India achieved a historic feat on 27 March 2019 when it successfully shot down a low-earth orbit satellite using its anti-satellite (ASAT) missile. The test named Mission Shakti was jointly carried out by the Defence Research and Development Organization (DRDO) and the Indian Space Research Organization (ISRO) in the Dr. APJ Abdul Kalam Island in Odisha to verify whether India possesses the capability to safeguard its assets in the space. With this accomplishment, India has officially entered a select group of countries – United States of America, Russia and China who possess anti-satellite missile technology. In a televised address to the nation, Prime Minister Narendra Modi emphasized that India does not intend to commence an arms race in outer space. According the Ministry of External Affairs (MEA), the test sends out a strong message of credible deterrence and does not target any particular country.
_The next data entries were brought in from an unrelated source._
-- ==== Sys2Proof/Laws/Signal.lean ====
section
/-! SUPPORT. What the readings of a fast-rate field, of a mark tick and of an answer position answer, how lane activity divides into
stretches, and what it shows of the dominant run (R5, R20, R31, R39, R41, R190). -/

namespace Sys2Proof.Machine

open Sys2Proof

/-! ### Symbols -/

theorem byteOfSymbol_symbolOf : ∀ b : Byte, byteOfSymbol (symbolOf b) = some b := by decide +kernel

theorem symbolOf_of_byteOfSymbol : ∀ (x : BitVec 10) (b : Byte), byteOfSymbol x = some b → symbolOf b = x := by
  have h : ∀ x : BitVec 10, (byteOfSymbol x).all (fun b => symbolOf b == x) = true := by decide +kernel
  intro x b hb
  simpa [hb] using h x

theorem byteOfSymbol_eq_some_iff (x : BitVec 10) (b : Byte) : byteOfSymbol x = some b ↔ x = symbolOf b :=
  ⟨fun h => (symbolOf_of_byteOfSymbol x b h).symm, fun h => h ▸ byteOfSymbol_symbolOf b⟩

theorem symbolElements_length (x : BitVec 10) : (symbolElements x).length = 10 := by simp [symbolElements]

/-- No symbol of the code is passive throughout. -/
theorem symbolElements_not_passive : ∀ b : Byte, (symbolElements (symbolOf b)).all (fun d => !d) = false := by decide +kernel

/-- Ten elements and their pattern determine each other. -/
theorem symbolElements_eq_iff (elements : List Bool) (h : 10 ≤ elements.length) (x : BitVec 10) :
    patternOf elements = x ↔ elements.take 10 = symbolElements x := by
  have h1 : ∀ a b c d e f g i j k : Bool,
      symbolElements (patternOf [a, b, c, d, e, f, g, i, j, k]) = [a, b, c, d, e, f, g, i, j, k] := by decide +kernel
  have h2 : ∀ z : BitVec 10, patternOf (symbolElements z) = z := by decide +kernel
  have key : ∀ (a b c d e f g i j k : Bool) (rest : List Bool) (y : BitVec 10),
      patternOf (a :: b :: c :: d :: e :: f :: g :: i :: j :: k :: rest) = y
        ↔ [a, b, c, d, e, f, g, i, j, k] = symbolElements y := by
    intro a b c d e f g i j k rest y
    have hp : patternOf (a :: b :: c :: d :: e :: f :: g :: i :: j :: k :: rest)
        = patternOf [a, b, c, d, e, f, g, i, j, k] := rfl
    rw [hp]
    constructor
    · rintro rfl; exact (h1 a b c d e f g i j k).symm
    · intro hy; rw [hy]; exact h2 y
  match elements, h with
  | a :: b :: c :: d :: e :: f :: g :: i :: j :: k :: rest, _ => exact key a b c d e f g i j k rest x

/-! ### Fields -/

theorem readSymbols_ok_iff (n : Nat) (elements : List Bool) (h : 10 * n ≤ elements.length) (bytes : List Byte) :
    readSymbols n elements = .ok bytes
      ↔ bytes.length = n ∧ elements.take (10 * n) = bytes.flatMap (fun b => symbolElements (symbolOf b)) := by
  induction n generalizing elements bytes with
  | zero =>
    simp only [readSymbols, Except.ok.injEq, Nat.mul_zero, List.take_zero, List.length_eq_zero_iff]
    constructor
    · rintro rfl; simp
    · rintro ⟨rfl, _⟩; rfl
  | succ n ih =>
    have hd : 10 * n ≤ (elements.drop 10).length := by simp; omega
    have ht : elements.take (10 * (n + 1)) = elements.take 10 ++ (elements.drop 10).take (10 * n) := by
      rw [show 10 * (n + 1) = 10 + 10 * n by omega, List.take_add]
    have hl : (elements.take 10).length = 10 := by simp; omega
    constructor
    · intro hr
      unfold readSymbols at hr
      split at hr
      · cases hr
      · split at hr
        · next b hb =>
          rw [byteOfSymbol_eq_some_iff, symbolElements_eq_iff elements (by omega)] at hb
          cases hrest : readSymbols n (elements.drop 10) with
          | error e => rw [hrest] at hr; cases hr
          | ok rest =>
            rw [hrest] at hr
            cases hr
            obtain ⟨h1, h2⟩ := (ih _ hd rest).mp hrest
            exact ⟨by simp [h1], by rw [ht, hb, h2]; rfl⟩
        · cases hr
    · rintro ⟨hn, he⟩
      match bytes, hn with
      | b :: rest, hn =>
        rw [ht, List.flatMap_cons] at he
        obtain ⟨h1, h2⟩ := List.append_inj he (by rw [hl, symbolElements_length])
        unfold readSymbols
        rw [h1, symbolElements_not_passive, (symbolElements_eq_iff elements (by omega) _).mpr h1, byteOfSymbol_symbolOf,
          (ih _ hd rest).mpr ⟨by simpa using hn, h2⟩]
        rfl

/-- A fast-rate field is read exactly from its line elements. -/
theorem readField_ok_iff (n off : Nat) (elements : List Bool) (ho : off ≤ Config.startTolerance)
    (h : elements.length = 10 * (n + 1)) (bytes : List Byte) :
    readField n off elements = .ok bytes ↔ bytes.length = n ∧ elements = fieldElements bytes := by
  have hsplit : elements = elements.take 10 ++ elements.drop 10 := (List.take_append_drop 10 elements).symm
  have hd : (elements.drop 10).length = 10 * n := by simp; omega
  have hf : fieldElements bytes
      = symbolElements startSymbol ++ bytes.flatMap (fun b => symbolElements (symbolOf b)) := by
    simp [fieldElements, fieldSymbols, List.flatMap_map]
  have hs := readSymbols_ok_iff n (elements.drop 10) (by omega) bytes
  rw [List.take_of_length_le (by omega)] at hs
  have hstart := symbolElements_eq_iff elements (by omega) startSymbol
  unfold readField
  by_cases hp : patternOf elements = startSymbol
  · have : (decide (Config.startTolerance < off) || patternOf elements != startSymbol) = false := by
      simp [hp, Nat.not_lt.mpr ho]
    simp only [this, Bool.false_eq_true, if_false, hs, hf]
    constructor
    · rintro ⟨h1, h2⟩; exact ⟨h1, by rw [← hstart.mp hp, ← h2, ← hsplit]⟩
    · rintro ⟨h1, h2⟩
      refine ⟨h1, ?_⟩
      rw [hsplit] at h2
      exact (List.append_inj h2 (by rw [hstart.mp hp])).2
  · have : (decide (Config.startTolerance < off) || patternOf elements != startSymbol) = true := by simp [hp]
    simp only [this, if_true]
    constructor
    · intro h; cases h
    · rintro ⟨_, h2⟩
      exact absurd (hstart.mpr (by rw [h2, hf, List.take_left' (symbolElements_length _)])) hp

/-! ### Stretches -/

/-- Level runs that alternate, none of them empty, stand as they are. -/
theorem mergeRuns_of_alternating (runs : List LevelRun) (hpos : ∀ r ∈ runs, r.length ≠ 0)
    (halt : List.IsChain (fun (x y : LevelRun) => x.dominant ≠ y.dominant) runs) : mergeRuns runs = runs := by
  induction runs with
  | nil => rfl
  | cons r rest ih =>
    have hr : r.length ≠ 0 := hpos r (by simp)
    have h := ih (fun x hx => hpos x (by simp [hx])) halt.tail
    unfold mergeRuns
    rw [h]
    cases rest with
    | nil => simp [hr]
    | cons x more =>
      have hx : x.dominant ≠ r.dominant := fun e => (List.isChain_cons_cons.mp halt).1 e.symm
      simp [hr, hx]

/-- A steady level ends a stretch, and what follows it is divided for itself. -/
theorem splitStretches_append_steady (before : Option Bool) (levels xs : List LevelRun) (r : LevelRun) (ys : List LevelRun)
    (h : Config.steadyTime ≤ r.length) :
    splitStretches before levels (xs ++ r :: ys)
      = splitStretches before levels (xs ++ [r]) ++ splitStretches (some r.dominant) [] ys := by
  have hr : ¬ r.length < Config.steadyTime := by omega
  induction xs generalizing before levels with
  | nil =>
    cases before <;> cases levels <;> simp [splitStretches, hr]
  | cons x xs ih =>
    by_cases hx : x.length < Config.steadyTime
    · simp [splitStretches, hx, ih]
    · cases before <;> cases levels <;> simp [splitStretches, hx, ih]

/-! ### Levels, nanosecond by nanosecond -/

/-- The level of each nanosecond of level runs. -/
def expand (runs : List LevelRun) : List Bool := runs.flatMap (fun r => List.replicate r.length r.dominant)

@[simp] theorem expand_nil : expand [] = [] := rfl
@[simp] theorem expand_cons (r : LevelRun) (rest : List LevelRun) :
    expand (r :: rest) = List.replicate r.length r.dominant ++ expand rest := rfl

theorem length_expand_takeLevels (n : Nat) (runs : List LevelRun) : (expand (takeLevels n runs)).length = n := by
  induction runs generalizing n with
  | nil => simp [takeLevels]
  | cons r rest ih => unfold takeLevels; split <;> simp [ih]; omega

theorem getD_expand_takeLevels (n i : Nat) (runs : List LevelRun) (h : i < n) :
    (expand (takeLevels n runs)).getD i false = (expand runs).getD i false := by
  induction runs generalizing n i with
  | nil => simp [takeLevels, h]
  | cons r rest ih =>
    unfold takeLevels
    by_cases hi : i < r.length
    · split <;> simp [List.getD_eq_getElem?_getD, List.getElem?_append, hi, h]
    · split
      · omega
      · have := ih (n - r.length) (i - r.length) (by omega)
        simp only [List.getD_eq_getElem?_getD] at this
        simp [List.getD_eq_getElem?_getD, List.getElem?_append, hi, this]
The significance of the test lies in the fact that India has for the first time tested and successfully demonstrated its capability to intercept a satellite and shoot it down in space based on complete indigenous technology. DRDO’s Ballistic Missile Interceptor was used to conduct the test. The use of domestic technology has further added to India’s credentials given the fact that having been kept away from acquiring key technologies for a considerable duration, the country effectively developed its own nuclear and space technology. With the success of Mission Shakti, India has crossed new frontiers to step into an elite club of space superpowers. Not only has this been a remarkable achievement, the manner of conducting the test has also been lauded. Paying heed to international environmental concerns, the test was carried out in the lower atmosphere to ensure that no space debris was generated. Whatever debris has accumulated will decay and fall on the earth in two weeks. In conducting this test, India is not in violation of any international treaty. The principal treaty on space is the Outer Space Treaty, 1967 which only prevents weapons of mass destruction in outer space.
Questions have been raised along several quarters over the timing of the test considering the dates for Lok Sabha elections have been announced by the Election Commission of India (ECI). With the EC’s clean chit to the PM on his Mission Shakti address to the nation, such concerns have been defeated. New Delhi has informed that the test was conducted only after assessing the capabilities to ensure its success. The Prime Minister triumphantly announced that the entire mission was completed in three minutes. Given India’s rapidly increasing space programme, Mission Shakti is a step in the right direction. ASATs are weapons that can destroy satellites for strategic military purposes. With India’s space programme being a critical backbone of the country’s security, economic and social infrastructure, such deterrence is of vital importance.
It is noteworthy, that the test has followed close on the heels of the Balakot air strikes last month, thereby adding another feather on the cap of the NDA regime led by the PM Narendra Modi. With the Lok Sabha elections round the corner, an intrepid decision such as this is sure to bolster the image of the Prime Minister. Electoral advantages aside, acquiring formidable technological prowess to target and destroy satellites of the enemy has propelled India into the league of space superpowers – a triumph every Indian is proud of.